That car was Betty’s pride and joy. She’d wash and polish it with the care most people reserved for their children. Betty had none. She was a "spinster", so some used to say, and shake their heads. But to us she was just "Bet"; and jolly good fun she was too.

In my memory Betty was always a grown-up cousin, the daughter of my father’s older brother. A big and cheerful woman with dark, shining eyes, she occasionally wore her hair in two bunches. This did make her look a bit daggy, but daggy suited an aspect of her personality; and she knew it made us laugh.

When we had a family day they’d all come rolling in: Betty drove the EJ, freshly polished, Auntie Em in front with fox fur round her shoulders, and Uncle Phil behind in suit and tie. Philly, as the grown-ups called him, referred to himself as 'Uncle Poo'. He would press two bob into our hands, saying 'Give your Uncle Poo a hug', and laugh out of the corner of his mouth.
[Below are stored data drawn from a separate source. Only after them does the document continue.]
/-! ### setEngine -/

@[simp] theorem setEngine_boot (s : State) (n : Nat) (f : Engine) : (setEngine s n f).boot = s.boot := rfl
@[simp] theorem setEngine_fuse (s : State) (n : Nat) (f : Engine) : (setEngine s n f).fuse = s.fuse := rfl
@[simp] theorem setEngine_ident (s : State) (n : Nat) (f : Engine) : (setEngine s n f).ident = s.ident := rfl
@[simp] theorem setEngine_spdm (s : State) (n : Nat) (f : Engine) : (setEngine s n f).spdm = s.spdm := rfl
@[simp] theorem setEngine_mgmt (s : State) (n : Nat) (f : Engine) : (setEngine s n f).mgmt = s.mgmt := rfl
@[simp] theorem setEngine_dbg (s : State) (n : Nat) (f : Engine) : (setEngine s n f).dbg = s.dbg := rfl
@[simp] theorem setEngine_lmap (s : State) (n : Nat) (f : Engine) : (setEngine s n f).lmap = s.lmap := rfl
@[simp] theorem setEngine_power (s : State) (n : Nat) (f : Engine) : (setEngine s n f).power = s.power := rfl
@[simp] theorem setEngine_pins (s : State) (n : Nat) (f : Engine) : (setEngine s n f).pins = s.pins := rfl
@[simp] theorem setEngine_plant (s : State) (n : Nat) (f : Engine) : (setEngine s n f).plant = s.plant := rfl
@[simp] theorem setEngine_xlate (s : State) (n : Nat) (f : Engine) : (setEngine s n f).xlate = s.xlate := rfl
@[simp] theorem setEngine_weirG (s : State) (n : Nat) (f : Engine) : (setEngine s n f).weirG = s.weirG := rfl
@[simp] theorem setEngine_folds (s : State) (n : Nat) (f : Engine) : (setEngine s n f).folds = s.folds := rfl
@[simp] theorem setEngine_ctxs (s : State) (n : Nat) (f : Engine) : (setEngine s n f).ctxs = s.ctxs := rfl
@[simp] theorem setEngine_hqis (s : State) (n : Nat) (f : Engine) : (setEngine s n f).hqis = s.hqis := rfl
@[simp] theorem setEngine_queues (s : State) (n : Nat) (f : Engine) : (setEngine s n f).queues = s.queues := rfl
@[simp] theorem setEngine_sems (s : State) (n : Nat) (f : Engine) : (setEngine s n f).sems = s.sems := rfl
@[simp] theorem setEngine_cmds (s : State) (n : Nat) (f : Engine) : (setEngine s n f).cmds = s.cmds := rfl
@[simp] theorem setEngine_nextUid (s : State) (n : Nat) (f : Engine) : (setEngine s n f).nextUid = s.nextUid := rfl
@[simp] theorem setEngine_journal (s : State) (n : Nat) (f : Engine) : (setEngine s n f).journal = s.journal := rfl
@[simp] theorem setEngine_engines (s : State) (n : Nat) (f : Engine) : (setEngine s n f).engines = Tab.set Engine.reset s.engines n f := rfl
@[simp] theorem setEngine_halves (s : State) (n : Nat) (f : Engine) : (setEngine s n f).halves = s.halves := rfl
@[simp] theorem setEngine_herd (s : State) (n : Nat) (f : Engine) : (setEngine s n f).herd = s.herd := rfl
@[simp] theorem setEngine_graze (s : State) (n : Nat) (f : Engine) : (setEngine s n f).graze = s.graze := rfl
@[simp] theorem setEngine_flock (s : State) (n : Nat) (f : Engine) : (setEngine s n f).flock = s.flock := rfl
@[simp] theorem setEngine_twin (s : State) (n : Nat) (f : Engine) : (setEngine s n f).twin = s.twin := rfl
@[simp] theorem setEngine_resvG (s : State) (n : Nat) (f : Engine) : (setEngine s n f).resvG = s.resvG := rfl
@[simp] theorem setEngine_ports (s : State) (n : Nat) (f : Engine) : (setEngine s n f).ports = s.ports := rfl
@[simp] theorem setEngine_net (s : State) (n : Nat) (f : Engine) : (setEngine s n f).net = s.net := rfl
@[simp] theorem setEngine_stack (s : State) (n : Nat) (f : Engine) : (setEngine s n f).stack = s.stack := rfl
@[simp] theorem setEngine_hostPort (s : State) (n : Nat) (f : Engine) : (setEngine s n f).hostPort = s.hostPort := rfl
@[simp] theorem setEngine_tb (s : State) (n : Nat) (f : Engine) : (setEngine s n f).tb = s.tb := rfl
@[simp] theorem setEngine_faults (s : State) (n : Nat) (f : Engine) : (setEngine s n f).faults = s.faults := rfl
@[simp] theorem setEngine_gauges (s : State) (n : Nat) (f : Engine) : (setEngine s n f).gauges = s.gauges := rfl
@[simp] theorem setEngine_mbx (s : State) (n : Nat) (f : Engine) : (setEngine s n f).mbx = s.mbx := rfl
@[simp] theorem setEngine_kpage (s : State) (n : Nat) (f : Engine) : (setEngine s n f).kpage = s.kpage := rfl
@[simp] theorem setEngine_pond (s : State) (n : Nat) (f : Engine) : (setEngine s n f).pond = s.pond := rfl
@[simp] theorem setEngine_tarn (s : State) (n : Nat) (f : Engine) : (setEngine s n f).tarn = s.tarn := rfl
@[simp] theorem setEngine_far (s : State) (n : Nat) (f : Engine) : (setEngine s n f).far = s.far := rfl
@[simp] theorem setEngine_host (s : State) (n : Nat) (f : Engine) : (setEngine s n f).host = s.host := rfl
@[simp] theorem setEngine_poison (s : State) (n : Nat) (f : Engine) : (setEngine s n f).poison = s.poison := rfl
@[simp] theorem setEngine_free (s : State) (n : Nat) (f : Engine) : (setEngine s n f).free = s.free := rfl
@[simp] theorem setEngine_pending (s : State) (n : Nat) (f : Engine) : (setEngine s n f).pending = s.pending := rfl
Despite these times of happiness, there always was an undercurrent of melancholy across our extended family; a sadness; a weight of things that never could be said. This was a burden carried by women. Even Betty had her give-away brow. For all the laughter she had a way of wrinkling her forehead. She’d look across at Em, and sometimes say 'Are you OK Mumma?'  Mumma would give a tired sigh, but that was all ...

We thought at one stage the EJ may have been Bet’s liberation from all this. But she stayed at home, as Em and Philly grew older and more dependent. The hair stayed in bunches. Betty never grew up.

We moved away. When next I heard it was probably too late.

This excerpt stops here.